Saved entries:
•••

theorem foldl_crcStep_injective (bytes : List Byte) : Function.Injective (List.foldl crcStep · bytes) := by
  induction bytes with
  | nil => exact fun _ _ h => h
  | cons b bytes ih => exact ih.comp (crcStep_left_injective b)

theorem calculate_append (seed : Word32) (a b : List Byte) : calculate (calculate seed a) b = calculate seed (a ++ b) := by
  simp [calculate]

/-- `calculate` of sequences that agree but for one byte differ at that byte's step, and keep differing. -/
theorem calculate_ne_of_byte_ne (seed : Word32) (before after : List Byte) {b b' : Byte} (h : b ≠ b') :
    calculate seed (before ++ b :: after) ≠ calculate seed (before ++ b' :: after) := by
  intro heq
  have hfold := (BitVec.xor_left_inj _).mp heq
  rw [List.foldl_append, List.foldl_append] at hfold
  exact h (crcStep_right_injective _ (foldl_crcStep_injective after hfold))

/-- Byte k of the wire bytes is byte n-1-k of the value (00_scope.md R14). -/
theorem wireBytes_eq_map {w : Nat} (n : Nat) (v : BitVec w) :
    wireBytes n v = (List.range n).map fun k => byteAt v (n - 1 - k) := by
  induction n with
  | zero => rfl
  | succ n ih =>
    rw [wireBytes, ih, List.range_succ_eq_map, List.map_cons, List.map_map]
    refine congrArg (byteAt v n :: ·) (List.map_congr_left fun k _ => congrArg (byteAt v) ?_)
    omega

/-- The low byte, masked or sliced. -/
theorem extractLsb_eq_setWidth_and (x : Word32) : x.extractLsb 7 0 = (x &&& 0xFF).setWidth 8 := by
  have hmask : (0xFF : Word32).setWidth 8 = BitVec.allOnes 8 := rfl
  rw [BitVec.setWidth_and, hmask, BitVec.and_allOnes]
  exact (BitVec.setWidth_eq_extractLsb' (by decide)).symm

/-- R103 with both complements written as such. -/
theorem calculate_eq_not (seed : Word32) (bytes : List Byte) : calculate seed bytes = ~~~ (bytes.foldl crcStep (~~~ seed)) := by
  rw [← BitVec.xor_allOnes, ← BitVec.xor_allOnes]
  rfl

namespace Machine

theorem feedCount_eq_true_iff (n : BitVec 4) : feedCount n = true ↔ 1 ≤ n.toNat ∧ n.toNat ≤ 8 := by
  rw [feedCount, Bool.and_eq_true, decide_eq_true_iff, decide_eq_true_iff]

/-- R106: only the accumulator and the reply are written. -/
theorem exec_crcFeed {n : BitVec 4} (hn : feedCount n = true) (s : State) : exec (.crcFeed n) s = .next { s with
    crc := fedCrc n.toNat s, reply := some { agent := s.issuer, res := zext64 (fedCrc n.toNat s), st := stNone } } :=
  (if_pos hn).trans (congrArg Host.Outcome.next (finish_stNone (s.setCrc _) _))

/-- R106, R162: a bad count takes the illegal-command outcome (assumption log entry 11). -/
theorem exec_crcFeed_of_bad {n : BitVec 4} (hn : ¬ feedCount n = true) (s : State) :
    exec (.crcFeed n) s = .next s.raiseIll :=
  if_neg hn

end Machine
end Sys2Proof
end

section
/-! The statements about CRC_FEED, `calculate` and the byte step (42_crc.md R101 to R103, R106, R110, R111), and the reset by
software (70_reset_and_hazards.md R180). -/
namespace Sys2Proof
open Machine Safety

/-- Settles O16: the word is the encoder's; the illegal words are reserved ones; the two outcomes are those of the count check;
`calculate` continues where it stopped. -/
theorem crcFeedFeedsItsBytes : Obligations.CrcFeedFeedsItsBytes := by
  refine ⟨fun n h1 h8 => ?_, fun w hop hw => ?_, fun s n h1 h8 => ?_, fun s n hn => ?_, by decide, calculate_append⟩
  · exact decode_encode (i := .crcFeed n) ((feedCount_eq_true_iff n).mpr ⟨h1, h8⟩)
  · refine (reservedWordsAreIllegal w ?_).2
    exact hw.imp_right fun hn => .inr (.inr ⟨hop, hn⟩)
  · refine ⟨fedCrc n.toNat s, congrArg (calculate s.crc) (wireBytes_eq_map n.toNat s.port.opa), ?_⟩
    exact exec_crcFeed ((feedCount_eq_true_iff n).mpr ⟨h1, h8⟩) s
  · refine exec_crcFeed_of_bad ?_ s
    rw [feedCount_eq_true_iff]
    omega

/-- Settles O20: the low byte sliced is the low byte masked, and exclusive or with all ones is the complement. -/
theorem calculateIsTheTableDrivenCrc : Obligations.CalculateIsTheTableDrivenCrc := by
  refine ⟨fun c b => ?_, calculate_eq_not, calculate_nil⟩
  rw [crcStep, extractLsb_eq_setWidth_and]

/-- Settles O21: `crcStep_eq_crcStepBitwise`, by the linearity of the shift. -/
theorem tableStepIsTheBitwiseStep : Obligations.TableStepIsTheBitwiseStep :=
  crcStep_eq_crcStepBitwise

set_option maxRecDepth 8000 in
/-- Settles O22: each value is evaluated. -/
theorem checkValuesOfTheCrc : Obligations.CheckValuesOfTheCrc := by
  refine ⟨?_, ?_, ?_, ?_, ?_, ?_⟩ <;> decide

/-- Settles O23: no later step undoes the difference the changed byte makes. -/
theorem crcDetectsEveryChangedByte : Obligations.CrcDetectsEveryChangedByte :=
  fun seed before after _ _ h => calculate_ne_of_byte_ne seed before after h

/-- Settles O3: CRC_INIT writes OPA[31:0] and STAT_CLR clears STICKY; both turns are `State.applyReset`. -/
theorem softwareResetAndPowerLoss : Obligations.SoftwareResetAndPowerLoss := by
  refine ⟨fun s hs => ⟨_, _, exec_crcInit s, rfl, hs, rfl, rfl⟩, (calculate_nil 0).symm, fun s rest ho => ?_⟩
  exact (step_of_powerLoss ho).trans (step_of_reset (s := { s with order := .reset :: rest }) rfl).symm

end Sys2Proof
end

section
/-!
Byte reversal and the wire forms (00_scope.md R14, R15), byte by byte: a value is its bytes, a reversal has the bytes in the other
order, and wire bytes and wire value undo each other.
-/
namespace Sys2Proof

section Append
variable {n : Nat} (v : BitVec n) (b : Byte)

theorem byteAt_append_zero : byteAt (v ++ b) 0 = b :=
  BitVec.extractLsb'_append_eq_right

theorem byteAt_append_succ (k : Nat) : byteAt (v ++ b) (k + 1) = byteAt v k := by
  rw [byteAt, BitVec.extractLsb'_append_eq_of_le (by omega)]
  exact congrArg (BitVec.extractLsb' · 8 v) (by omega)

end Append

/-- A value of n bytes is determined by them. -/
theorem eq_of_byteAt {w n : Nat} (hw : w = 8 * n) {v u : BitVec w} (h : ∀ k < n, byteAt v k = byteAt u k) : v = u := by
  refine BitVec.eq_of_getLsbD_eq fun i hi => ?_
  have hbit := congrArg (BitVec.getLsbD · (i % 8)) (h (i / 8) (by omega))
  have hmod : i % 8 < 8 := Nat.mod_lt _ (by decide)
  simpa only [getLsbD_byteAt, hmod, decide_true, Bool.true_and, Nat.div_add_mod] using hbit

theorem byteAt_self (b : Byte) : byteAt b 0 = b :=
  BitVec.extractLsb'_eq_self

theorem byteAt_bswap16 (v : BitVec 16) (k : Nat) (hk : k < 2) : byteAt (bswap16 v) k = byteAt v (1 - k) := by
  unfold bswap16
  interval_cases k <;> simp only [byteAt_append_zero, byteAt_append_succ, byteAt_self]

theorem byteAt_bswap32 (v : Word32) (k : Nat) (hk : k < 4) : byteAt (bswap32 v) k = byteAt v (3 - k) := by
  unfold bswap32
  interval_cases k <;> simp only [byteAt_append_zero, byteAt_append_succ, byteAt_self]

theorem byteAt_bswap64 (v : Word64) (k : Nat) (hk : k < 8) : byteAt (bswap64 v) k = byteAt v (7 - k) := by
  unfold bswap64
  interval_cases k <;> simp only [byteAt_append_zero, byteAt_append_succ, byteAt_self]

/-- A function that puts a value's n bytes in reverse order is its own inverse. -/
theorem involutive_of_byteAt_reversed {w n : Nat} (hw : w = 8 * n) {f : BitVec w → BitVec w}
    (hf : ∀ v, ∀ k < n, byteAt (f v) k = byteAt v (n - 1 - k)) : Function.Involutive f := by
  intro v
  refine eq_of_byteAt hw fun k hk => ?_
  have hrev : n - 1 - k < n := by omega
  have hback : n - 1 - (n - 1 - k) = k := by omega
  rw [hf (f v) k hk, hf v _ hrev, hback]

@[simp] theorem bswap16_bswap16 (v : BitVec 16) : bswap16 (bswap16 v) = v :=
  involutive_of_byteAt_reversed (n := 2) rfl byteAt_bswap16 v

@[simp] theorem bswap32_bswap32 (v : Word32) : bswap32 (bswap32 v) = v :=
  involutive_of_byteAt_reversed (n := 4) rfl byteAt_bswap32 v

@[simp] theorem bswap64_bswap64 (v : Word64) : bswap64 (bswap64 v) = v :=
  involutive_of_byteAt_reversed (n := 8) rfl byteAt_bswap64 v

/-- Byte k counts 256^k. -/
theorem byteAt_toNat {w : Nat} (v : BitVec w) (k : Nat) : (byteAt v k).toNat = v.toNat / 256 ^ k % 256 := by
  rw [byteAt, BitVec.extractLsb'_toNat, Nat.shiftRight_eq_div_pow, Nat.pow_mul]

/-- `wv` as a sum over the positions (R14). -/
theorem wireValue_eq_sum (bytes : List Byte) : wireValue bytes =
    ((List.range bytes.length).map fun k => (bytes.getD k 0).toNat * 256 ^ (bytes.length - 1 - k)).sum := by
  induction bytes with
  | nil => rfl
  | cons b bytes ih =>
    rw [wireValue, ih, List.length_cons, List.range_succ_eq_map, List.map_cons, List.map_map, List.sum_cons]
    refine congrArg (b.toNat * 256 ^ bytes.length + ·) (congrArg List.sum (List.map_congr_left fun k _ => ?_))
    have hexp : bytes.length - (k + 1) = bytes.length - 1 - k := by omega
    simp [hexp]

theorem wireBytes_getElem? {w : Nat} (v : BitVec w) {n k : Nat} (h : k < n) :
    (wireBytes n v)[k]? = some (byteAt v (n - 1 - k)) := by
  simp [wireBytes_eq_map, h]

/-- The wire bytes of a value spell its low bytes. -/
theorem wireValue_wireBytes {w : Nat} (n : Nat) (v : BitVec w) : wireValue (wireBytes n v) = v.toNat % 256 ^ n := by
  induction n with
  | zero => simp [wireBytes, wireValue, Nat.mod_one]
  | succ n ih => rw [wireBytes, wireValue, wireBytes_length, ih, byteAt_toNat, Nat.mod_pow_succ, Nat.mul_comm, Nat.add_comm]

/-- Sequences of one length that spell one number are one sequence. -/
theorem wireValue_inj {a b : List Byte} (hlen : a.length = b.length) (h : wireValue a = wireValue b) : a = b := by
  induction a generalizing b with
  | nil => exact (List.length_eq_zero_iff.mp hlen.symm).symm
  | cons x xs ih =>
    cases b with
    | nil => exact nomatch hlen
    | cons y ys =>
      have hlen' : xs.length = ys.length := Nat.succ.inj hlen
      have hx := wireValue_lt xs
      have hy := wireValue_lt ys
      rw [wireValue, wireValue, hlen'] at h
      rw [hlen'] at hx
      have hdiv (d : Nat) {v : Nat} (hv : v < 256 ^ ys.length) : (d * 256 ^ ys.length + v) / 256 ^ ys.length = d := by
        rw [Nat.mul_comm, Nat.mul_add_div (by positivity), Nat.div_eq_of_lt hv, Nat.add_zero]
      have hhead : x.toNat = y.toNat := by rw [← hdiv x.toNat hx, h, hdiv _ hy]
      rw [BitVec.eq_of_toNat_eq hhead, ih hlen' (by rw [hhead] at h; omega)]

/-- Wire bytes undo the wire value of at most 8 bytes. -/
theorem wireBytes_wireValue {bytes : List Byte} (h : bytes.length ≤ 8) :
    wireBytes bytes.length (BitVec.ofNat 64 (wireValue bytes)) = bytes := by
  refine wireValue_inj (wireBytes_length _ _) ?_
  have hlt := wireValue_lt bytes
  have hword : 256 ^ bytes.length ≤ 2 ^ 64 := (Nat.pow_le_pow_right (by decide) h).trans_eq (by norm_num : 256 ^ 8 = 2 ^ 64)
  rw [wireValue_wireBytes, BitVec.toNat_ofNat, Nat.mod_eq_of_lt (hlt.trans_le hword), Nat.mod_eq_of_lt hlt]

•••

## DIRECTIONS FOR THIS TASK
For the lines above, output exactly those from the line containing "involutive_of_byteAt_reversed (n := 8)" through the line containing "theorem wireValue_eq_sum (bytes", and skip the others.

## REPLY TO THE TASK
  involutive_of_byteAt_reversed (n := 8) rfl byteAt_bswap64 v

/-- Byte k counts 256^k. -/
theorem byteAt_toNat {w : Nat} (v : BitVec w) (k : Nat) : (byteAt v k).toNat = v.toNat / 256 ^ k % 256 := by
  rw [byteAt, BitVec.extractLsb'_toNat, Nat.shiftRight_eq_div_pow, Nat.pow_mul]

/-- `wv` as a sum over the positions (R14). -/
theorem wireValue_eq_sum (bytes : List Byte) : wireValue bytes =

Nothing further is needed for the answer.